[Exercise requirements]
Your answer should consist only of the lines below from the one with "obtain ⟨t, hport, hserved⟩" through the one with "rw [slotPins, State.run_append, s.run_high", copied exactly.

[Given data]
/-! ## Four ticks of unchanging pins (95_test_vectors.md section 0.1) -/

/-- A tick whose levels are those of the last one changes the Synchronizer alone, and takes no byte. -/
theorem State.tick_settled {s : State} {y : Sync} {a : PortA} (hp : s.port = .a y a) (hc : a.sclkPrev = y.sclkS)
    (hs : a.selPrev = y.selS) (p : Pins) (hr : p.rst = false) :
    (s.tick p).port = .a (y.next p) a ∧ (s.tick p).served = s.served := by
  rw [s.tick_a p y a hp hr, a.next_settled y _ hc hs, s.bridgeTick_isQuiet _ (a.events_settled y hc hs)]
  exact ⟨rfl, by simp⟩

/-- In four ticks of unchanging pins whose new levels make a request, the transmit register is offered the byte that the
request takes. -/
theorem State.run_phase_request {s : State} {y : Sync} {a : PortA} (hp : s.port = .a y a) (hs : settled y a) (p : Pins)
    (hr : p.rst = false) (hreq : (a.events (level p)).txReq = true) :
    ∃ t, (s.run (List.replicate 4 p)).port = .a (level p) (a.next (level p) t) ∧
      (s.run (List.replicate 4 p)).served = s.served ++ [t] := by
  obtain ⟨hclk1, hclk2, hsel1, hsel2⟩ := hs
  obtain ⟨hport1, hserved1⟩ := State.tick_settled hp hclk2.symm (by simp [Sync.selS, hsel2]) p hr
  obtain ⟨hport2, hserved2⟩ := State.tick_settled hport1 hclk1.symm (by simp [Sync.selS, Sync.next, hsel1]) p hr
  have htick := ((s.tick p).tick p).tick_a p (level p) a hport2 hr
  obtain ⟨hport4, hserved4⟩ := State.tick_settled (s := ((s.tick p).tick p).tick p) (by rw [htick]; rfl)
    rfl rfl p hr
  refine ⟨_, hport4, hserved4.trans ?_⟩
  rw [htick, State.setPort_served, State.bridgeTick_served, hreq, if_pos rfl, hserved2, hserved1]

/-! ## From bit to bit of a frame -/

/-- Between two bits of a frame, the clock low and the latches settled: `k` bits of the current byte are sampled, and the
transmit register holds `v`. -/
def State.AtBit (s : State) (k : BitVec 3) (v : Byte) : Prop :=
  ∃ y a, s.port = .a y a ∧ settled y a ∧ a.selPrev = true ∧ a.sclkPrev = false ∧ a.byteDone = false ∧
    a.bitCount = k ∧ a.txShift = v

/-- The pins from one such point to the next: the clock high with the data bit `m`, then low with the next one. -/
def slotPins (m m' : Bool) : List Pins := List.replicate 4 (spi false true m) ++ List.replicate 4 (spi false false m')

/-- The first phase of a frame takes a byte and puts it in the transmit register. -/
theorem State.atBit_of_select {s : State} {y : Sync} {a : PortA} (hp : s.port = .a y a) (hi : idleA y a) (m : Bool) :
    ∃ t, (s.run (List.replicate 4 (spi false false m))).AtBit 0#3 t ∧
      (s.run (List.replicate 4 (spi false false m))).served = s.served ++ [t] := by
  obtain ⟨hclk1, hclk2, hsel1, hsel2, hclk, hsel⟩ := hi
  have hs : settled y a := by simp [settled, hclk1, hclk2, hsel1, hsel2, hclk, hsel]
  have hstart : a.start (level (spi false false m)) = true := (a.start_iff _).2 ⟨rfl, hsel⟩
  obtain ⟨t, hport, hserved⟩ := State.run_phase_request hp hs (spi false false m) rfl (by rw [a.events_start _ hstart])
  refine ⟨t, ⟨_, _, hport, settled_next _ _ _, rfl, rfl, ?_⟩, hserved⟩
  rw [a.next_start _ _ hstart]
  exact ⟨rfl, rfl, rfl⟩

/-- In the middle of a byte the transmit register shifts. -/
theorem State.AtBit.shift {s : State} {k : BitVec 3} {v : Byte} (h : s.AtBit k v) (hk : k ≠ 7#3) (m m' : Bool) :
    (s.run (slotPins m m')).AtBit (k + 1#3) (shiftIn v false) ∧ (s.run (slotPins m m')).served = s.served := by
  obtain ⟨y, a, hp, hs, hsel, hclk, hdone, rfl, rfl⟩ := h
  rw [slotPins, State.run_append, s.run_high m y a hp hs hsel hclk hdone,
    State.run_low_shift _ m' _ _ rfl (settled_level _ _ rfl rfl) rfl rfl (by simp [hk])]
  exact ⟨⟨_, _, rfl, settled_level _ _ rfl rfl, rfl, rfl, by simp [hk], rfl, rfl⟩, by simp⟩

/-- After the eighth bit the transmit register takes the byte of a request. -/
theorem State.AtBit.load {s : State} {v : Byte} (h : s.AtBit 7#3 v) (m m' : Bool) :
    ∃ t, (s.run (slotPins m m')).AtBit 0#3 t ∧ (s.run (slotPins m m')).served = s.served ++ [t] := by
  obtain ⟨y, a, hp, hs, hsel, hclk, hdone, hk, rfl⟩ := h
  have hhigh := s.run_high m y a hp hs hsel hclk hdone
  have hport : (s.run (List.replicate 4 (spi false true m))).port = .a _ _ := congrArg State.port hhigh
  have hserved : (s.run (List.replicate 4 (spi false true m))).served = s.served := by rw [hhigh]; simp
  have hbyte : decide (a.bitCount = 7#3) = true := by simp [hk]
  obtain ⟨t, hport', hserved'⟩ := State.run_phase_request hport (settled_level _ _ rfl rfl) (spi false false m') rfl
    (by rw [PortA.events_byte _ _ rfl rfl hbyte])
  rw [PortA.next_byte _ _ _ rfl rfl hbyte] at hport'
  rw [slotPins, State.run_append]
  exact ⟨t, ⟨_, _, hport', settled_level _ _ rfl rfl, rfl, rfl, rfl, by simp [PortA.onByte, hk], rfl⟩,
    hserved'.trans (by rw [hserved])⟩

/-- The bits sampled in four ticks of unchanging pins: one, where their clock is a rise. -/
theorem State.received_phase (s : State) (clk : Bool) (p : Pins) (l : List Pins) :
    s.received clk (List.replicate 4 p ++ l) =
      (if p.sclk && !clk then misoOf s.outputs.port else []) ++ (s.run (List.replicate 4 p)).received p.sclk l := by
  simp [List.replicate_succ, State.received]

/-- In one slot the master samples the top bit of the transmit register (41_transport_a.md R129, R136). -/
theorem State.AtBit.received_slot {s : State} {k : BitVec 3} {v : Byte} (h : s.AtBit k v) (m m' : Bool)
    (l : List Pins) :
    s.received false (slotPins m m' ++ l) = v.msb :: (s.run (slotPins m m')).received false l := by
  obtain ⟨y, a, hp, -, -, -, -, -, rfl⟩ := h
  rw [slotPins, List.append_assoc, s.received_phase, State.received_phase, State.run_append, State.outputs_port_a hp]
  rfl

theorem laterPins_cons (m : Bool) (ms : List Bool) :
    laterPins (m :: ms) = slotPins m (ms.headD false) ++ laterPins ms := by
  rw [laterPins, slotPins, List.append_assoc]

[Exercise result]
  obtain ⟨t, hport, hserved⟩ := State.run_phase_request hp hs (spi false false m) rfl (by rw [a.events_start _ hstart])
  refine ⟨t, ⟨_, _, hport, settled_next _ _ _, rfl, rfl, ?_⟩, hserved⟩
  rw [a.next_start _ _ hstart]
  exact ⟨rfl, rfl, rfl⟩

/-- In the middle of a byte the transmit register shifts. -/
theorem State.AtBit.shift {s : State} {k : BitVec 3} {v : Byte} (h : s.AtBit k v) (hk : k ≠ 7#3) (m m' : Bool) :
    (s.run (slotPins m m')).AtBit (k + 1#3) (shiftIn v false) ∧ (s.run (slotPins m m')).served = s.served := by
  obtain ⟨y, a, hp, hs, hsel, hclk, hdone, rfl, rfl⟩ := h
  rw [slotPins, State.run_append, s.run_high m y a hp hs hsel hclk hdone,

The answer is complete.